=== Section Start ===

@[simp] theorem State.publishDone_frame (s : State) :
    (s.publishDone).loader = s.loader ∧
    (s.publishDone).port = s.port ∧
    (s.publishDone).mem = s.mem ∧
    (s.publishDone).queue = s.queue ∧
    (s.publishDone).map = s.map ∧
    (s.publishDone).field = s.field ∧
    (s.publishDone).pool = s.pool ∧
    (s.publishDone).status = s.status ∧
    (s.publishDone).choices = s.choices ∧
    (s.publishDone).pending = s.pending := by
  unfold State.publishDone; split <;> simp

@[simp] theorem State.ringFailed_frame (s : State) (a : RingAccess) (b : Bool) (x : Addr) :
    (s.ringFailed a b x).loader = s.loader ∧
    (s.ringFailed a b x).port = s.port ∧
    (s.ringFailed a b x).mem = s.mem ∧
    (s.ringFailed a b x).queue = s.queue ∧
    (s.ringFailed a b x).map = s.map ∧
    (s.ringFailed a b x).chans = s.chans ∧
    (s.ringFailed a b x).field = s.field ∧
    (s.ringFailed a b x).pool = s.pool ∧
    (s.ringFailed a b x).choices = s.choices ∧
    (s.ringFailed a b x).pending = s.pending := by
  unfold State.ringFailed; split_ifs <;> simp

@[simp] theorem State.drainFailed_frame (s : State) :
    (s.drainFailed).loader = s.loader ∧
    (s.drainFailed).port = s.port ∧
    (s.drainFailed).mem = s.mem ∧
    (s.drainFailed).map = s.map ∧
    (s.drainFailed).chans = s.chans ∧
    (s.drainFailed).field = s.field ∧
    (s.drainFailed).pool = s.pool ∧
    (s.drainFailed).choices = s.choices ∧
    (s.drainFailed).pending = s.pending := by
  unfold State.drainFailed; split <;> simp

@[simp] theorem State.answerHeld_frame (s : State) (f : HeldRead → Answer) :
    (s.answerHeld f).loader = s.loader ∧
    (s.answerHeld f).mem = s.mem ∧
    (s.answerHeld f).queue = s.queue ∧
    (s.answerHeld f).map = s.map ∧
    (s.answerHeld f).chans = s.chans ∧
    (s.answerHeld f).field = s.field ∧
    (s.answerHeld f).pool = s.pool ∧
    (s.answerHeld f).ring = s.ring ∧
    (s.answerHeld f).status = s.status ∧
    (s.answerHeld f).choices = s.choices ∧
    (s.answerHeld f).pending = s.pending := by
  unfold State.answerHeld; split <;> simp

@[simp] theorem State.changeRaw_frame (s : State) (l : FieldLine) (v : Bool) :
    (s.changeRaw l v).loader = s.loader ∧
    (s.changeRaw l v).port = s.port ∧
    (s.changeRaw l v).mem = s.mem ∧
    (s.changeRaw l v).queue = s.queue ∧
    (s.changeRaw l v).map = s.map ∧
    (s.changeRaw l v).chans = s.chans ∧
    (s.changeRaw l v).pool = s.pool ∧
    (s.changeRaw l v).ring = s.ring ∧
    (s.changeRaw l v).status = s.status ∧
    (s.changeRaw l v).choices = s.choices ∧
    (s.changeRaw l v).pending = s.pending := by
  simp [State.changeRaw]

@[simp] theorem State.debounceExpired_frame (s : State) (l : FieldLine) :
    (s.debounceExpired l).loader = s.loader ∧
    (s.debounceExpired l).port = s.port ∧
    (s.debounceExpired l).mem = s.mem ∧
    (s.debounceExpired l).queue = s.queue ∧
    (s.debounceExpired l).map = s.map ∧
    (s.debounceExpired l).pool = s.pool ∧
    (s.debounceExpired l).pending = s.pending := by
  unfold State.debounceExpired State.lineChanged State.stopChanged State.permitChanged; dsimp only; (repeat' split) <;> simp

@[simp] theorem State.gaugeSampled_frame (s : State) (g : GaugeId) (r : Half) (v : Bool) :
    (s.gaugeSampled g r v).loader = s.loader ∧
    (s.gaugeSampled g r v).port = s.port ∧
    (s.gaugeSampled g r v).mem = s.mem ∧
    (s.gaugeSampled g r v).queue = s.queue ∧
    (s.gaugeSampled g r v).map = s.map ∧
    (s.gaugeSampled g r v).pool = s.pool ∧
    (s.gaugeSampled g r v).pending = s.pending := by
  unfold State.gaugeSampled; dsimp only; split_ifs <;> simp

@[simp] theorem State.reportTaken_frame (s : State) (a b : ChanId) :
    (s.reportTaken a b).loader = s.loader ∧
    (s.reportTaken a b).port = s.port ∧
    (s.reportTaken a b).mem = s.mem ∧
    (s.reportTaken a b).queue = s.queue ∧
    (s.reportTaken a b).map = s.map ∧
    (s.reportTaken a b).pool = s.pool ∧
    (s.reportTaken a b).choices = s.choices ∧
    (s.reportTaken a b).pending = s.pending := by
  unfold State.reportTaken; split <;> simp
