theorem StagingOk.stageTogether {s : State} (h : StagingOk s.ring) (gs : List (List Record)) :
    StagingOk (s.stageTogether gs).ring :=
  StagingOk.stageAll (s := { s with choices := s.choices + 1 }) h _

theorem StagingOk.eachChan {s : State} (h : StagingOk s.ring) (o : List Record)
    (f : ChanId → Channel → Channel × List Record) : StagingOk (s.eachChan o f).ring :=
  StagingOk.stageTogether (s := { s with chans := Vector.ofFn (fun c => (f c s.chans[c]).1) }) h _

theorem StagingOk.removeHead {r : Ring} (h : StagingOk r) (ne : r.staging ≠ []) : StagingOk r.removeHead := by
  have pos : 0 < r.staging.length := List.length_pos_of_ne_nil ne
  have := h.length
  unfold Ring.removeHead
  split
  · rename_i hh
    exact ⟨by simp; omega, by simp [hh], by simp [hh]⟩
  · rename_i x rest hh
    have full := h.full (by simp [hh])
    refine ⟨by simp; omega, fun _ => by simp; omega, ?_⟩
    intro y hy
    exact h.close y (by rw [hh]; exact List.mem_cons_of_mem _ hy)

theorem StagingOk.restarted (r : Ring) : StagingOk r.restarted := ⟨by simp [Ring.restarted], by simp [Ring.restarted],
  by simp [Ring.restarted]⟩

/-! ### The status unit -/

/-- A flag's bit is set in the word after its raise. -/
theorem Flag.or_bit_ne_zero (x : BitVec 9) (f : Flag) : x ||| f.bit ≠ 0 := by
  intro h
  have : (x ||| f.bit).getLsbD f.index = true := by
    cases f <;> simp [Flag.bit, Flag.index]
  rw [h] at this
  simp at this

theorem StatusOk.raise {u : Status} (f : Flag) (a : Addr) : StatusOk (u.raise f a) := by
  intro h
  exact absurd h (Flag.or_bit_ne_zero u.flags f)

theorem StatusOk.writeFlags (u : Status) (m v : Word) : StatusOk (u.writeFlags m v) := by
  intro hf
  simp only [Status.writeFlags] at hf ⊢
  simp [hf]

theorem StatusOk.stage {s : State} (h : StatusOk s.status) (r : Record) : StatusOk (s.stage r).status := by
  rcases s.stage_status r with e | e <;> rw [e]
  · exact h
  · exact StatusOk.raise _ _

theorem StatusOk.stageAll {s : State} (h : StatusOk s.status) (rs : List Record) : StatusOk (s.stageAll rs).status := by
  induction rs generalizing s with
  | nil => exact h
  | cons r rs ih => exact ih (h.stage r)

theorem StatusOk.stageAndRaise {s : State} (r : Record) (f : Flag) (a : Addr) :
    StatusOk (s.stageAndRaise r f a).status := by
  unfold State.stageAndRaise
  dsimp only
  split_ifs
  · exact StatusOk.raise _ _
  · exact StatusOk.stage (StatusOk.raise _ _) r
  · exact StatusOk.stage (StatusOk.raise _ _) r

theorem StatusOk.performAll {s : State} (h : StatusOk s.status) (es : List Effect) :
    StatusOk (s.performAll es).status := by
  induction es generalizing s with
  | nil => exact h
  | cons e es ih =>
    refine ih (s := s.perform e) ?_
    cases e with
    | stage r => exact h.stage r
    | news r f a => exact StatusOk.stageAndRaise r f a

theorem StatusOk.stageTogether {s : State} (h : StatusOk s.status) (gs : List (List Record)) :
    StatusOk (s.stageTogether gs).status :=
  StatusOk.stageAll (s := { s with choices := s.choices + 1 }) h _

theorem StatusOk.eachChan {s : State} (h : StatusOk s.status) (o : List Record)
    (f : ChanId → Channel → Channel × List Record) : StatusOk (s.eachChan o f).status :=
  StatusOk.stageTogether (s := { s with chans := Vector.ofFn (fun c => (f c s.chans[c]).1) }) h _

end Sys2Proof.Machine
end

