/-- Steps 6 and 7 of R85: where the stage stands, and whether its step advanced. -/
theorem Context.move_eq (x : Context) (st : ChState) (measured : Nat) (hst : st = .ramp ∨ st = .hold) (target : Nat)
    (ht : x.holdTarget = target) :
    let inRamp := st = .ramp
    let reaches := inRamp ∧ target ≤ measured + 20
    let advances := x.stepIndex + 1 < x.steps.length ∧ x.currentStep.hold * 10 ≤ x.stepTime ∧ (reaches ∨ ¬inRamp)
    (x.move st measured).state = (if advances then .ramp else if reaches ∨ ¬inRamp then .hold else .ramp) ∧
    (x.move st measured).ctx.stepIndex = (if advances then x.stepIndex + 1 else x.stepIndex) ∧
    (x.move st measured).ctx.stepTime = (if advances then 0 else x.stepTime) ∧
    (x.move st measured).ctx.ceiling = (if advances then measured else x.ceiling) ∧
    (x.move st measured).ctx.setpoint = x.setpoint ∧ (x.move st measured).ctx.holdTarget = x.holdTarget ∧
    ((x.move st measured).advanced = true ↔ advances) := by
  dsimp only
  have due : x.advanceDue = true ↔ x.stepIndex + 1 < x.steps.length ∧ x.currentStep.hold * 10 ≤ x.stepTime := by
    unfold Context.advanceDue Context.onLastStep; simp
  unfold Context.move
  subst ht
  rcases hst with rfl | rfl
  · by_cases h1 : x.holdTarget ≤ measured + 20
    · by_cases h2 : x.advanceDue = true
      · have h3 := due.1 h2
        simp [h1, h2, h3, Context.advance]
      · have h3 : ¬ (x.stepIndex + 1 < x.steps.length ∧ x.currentStep.hold * 10 ≤ x.stepTime) := fun q => h2 (due.2 q)
        have h4 : ¬ (x.stepIndex + 1 < x.steps.length ∧ x.currentStep.hold * 10 ≤ x.stepTime ∧
            x.holdTarget ≤ measured + 20) := fun q => h3 ⟨q.1, q.2.1⟩
        simp only [h1, h2, if_true, if_false, true_and, not_true_eq_false, or_false, and_true, reduceCtorEq,
            Bool.false_eq_true]
        simp [h3]
    · simp [h1]
  · by_cases h2 : x.advanceDue = true
    · have h3 := due.1 h2
      simp [h2, h3, Context.advance]
    · have h3 : ¬ (x.stepIndex + 1 < x.steps.length ∧ x.currentStep.hold * 10 ≤ x.stepTime) := fun q => h2 (due.2 q)
      simp [h2, h3]

theorem Channel.park_parks (ch : Channel) (c : ChanId) (clock : Word) (k : Cause)
    (h : ch.state = .ramp ∨ ch.state = .hold) : (ch.park c clock k).1.state = .parked := by
  unfold Channel.park; rcases h with h | h <;> rw [h]

theorem Channel.regulate_not_parked (ch : Channel) (env : SampleEnv) (g : Bool) (h : ch.state ≠ .parked) :
    (ch.regulate env g).1.state ≠ .parked := by
  unfold Channel.regulate; dsimp only
  split_ifs
  all_goals (try unfold Context.move; dsimp only)
  all_goals (try split_ifs)
  all_goals simp_all

/-- A good sample is one that is not LOS. -/
theorem isGood_iff (smp : Sample) : isGood smp = true ↔ smp.loop ≠ .los := by
  unfold isGood; cases smp.loop <;> simp

/-- Staging a record reads no channel. -/
theorem State.stage_withChans (s : State) (v : Vector Channel 8) (r : Record) :
    ({ s with chans := v } : State).stage r = { s.stage r with chans := v } := by
  unfold State.stage
  have : ({ s with chans := v } : State).silent r = s.silent r := rfl
  rw [this]
  dsimp only
  split_ifs <;> rfl

/-- A record and a flag of one event read no channel. -/
theorem State.stageAndRaise_withChans (s : State) (v : Vector Channel 8) (r : Record) (f : Flag) (a : Addr) :
    ({ s with chans := v } : State).stageAndRaise r f a = { s.stageAndRaise r f a with chans := v } := by
  unfold State.stageAndRaise
  have : ({ s with chans := v } : State).drops r = s.drops r := rfl
  rw [this]
  dsimp only
  split_ifs
  · exact congrArg (State.raise · f a) (State.stage_withChans { s with choices := s.choices + 1 } v r)
  · exact State.stage_withChans (({ s with choices := s.choices + 1 } : State).raise f a) v r
  · exact State.stage_withChans (s.raise f a) v r

/-- The effects of an event read no channel. -/
theorem State.performAll_withChans (es : List Effect) : ∀ (s : State) (v : Vector Channel 8),
    ({ s with chans := v } : State).performAll es = { s.performAll es with chans := v } := by
  induction es with
  | nil => intros; rfl
  | cons e es ih =>
    intro s v
    show (({ s with chans := v } : State).perform e).performAll es = { (s.perform e).performAll es with chans := v }
    rw [← ih]
    congr 1
    cases e with
    | stage r => exact State.stage_withChans s v r
    | news r f a => exact State.stageAndRaise_withChans s v r f a

/-- The mark GIN-limited after steps 2 and 3 of R85 at a good sample (R108). -/
theorem Context.judge_ginLimited (x : Context) (inRamp : Bool) (rise flow : Nat) :
    (x.judge inRamp true rise flow).ginLimited = true ↔ x.ginLimited = true ∨
      (0 < x.take ∧ x.pginNow ≤ x.pmax ∧ x.pginNow < x.currentStep.pressure ∧
        (inRamp = true → x.pginNow ≤ (if inRamp then x.risenCeiling rise else x.ceiling))) := by
  have marks : (x.judge inRamp true rise flow).ginLimited =
      ((x.setpoints inRamp rise).ginLimited || (x.setpoints inRamp rise).ginBegins inRamp) := by
    unfold Context.judge; cases inRamp <;> rfl
  rw [marks]
  show (x.ginLimited || (!x.ginLimited && (decide (0 < x.take) && decide (x.pginNow ≤ x.pmax) &&
    decide (x.pginNow < x.currentStep.pressure) &&
    (!inRamp || decide (x.pginNow ≤ (if inRamp then x.risenCeiling rise else x.ceiling)))))) = true ↔ _
  cases x.ginLimited <;> cases inRamp <;> simp [and_assoc]

end Sys2Proof.Machine
end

=== Section End ===

WORK ITEM: Lines after the one containing "(s.drainFailed).loader = s.loader ∧" are left out; every line from the start of the entries through that line is restated word for word.

SOLVED EXERCISE:
@[simp] theorem State.publishDone_frame (s : State) :
    (s.publishDone).loader = s.loader ∧
    (s.publishDone).port = s.port ∧
    (s.publishDone).mem = s.mem ∧
    (s.publishDone).queue = s.queue ∧
    (s.publishDone).map = s.map ∧
    (s.publishDone).field = s.field ∧
    (s.publishDone).pool = s.pool ∧
    (s.publishDone).status = s.status ∧
    (s.publishDone).choices = s.choices ∧
    (s.publishDone).pending = s.pending := by
  unfold State.publishDone; split <;> simp

@[simp] theorem State.ringFailed_frame (s : State) (a : RingAccess) (b : Bool) (x : Addr) :
    (s.ringFailed a b x).loader = s.loader ∧
    (s.ringFailed a b x).port = s.port ∧
    (s.ringFailed a b x).mem = s.mem ∧
    (s.ringFailed a b x).queue = s.queue ∧
    (s.ringFailed a b x).map = s.map ∧
    (s.ringFailed a b x).chans = s.chans ∧
    (s.ringFailed a b x).field = s.field ∧
    (s.ringFailed a b x).pool = s.pool ∧
    (s.ringFailed a b x).choices = s.choices ∧
    (s.ringFailed a b x).pending = s.pending := by
  unfold State.ringFailed; split_ifs <;> simp

@[simp] theorem State.drainFailed_frame (s : State) :
    (s.drainFailed).loader = s.loader ∧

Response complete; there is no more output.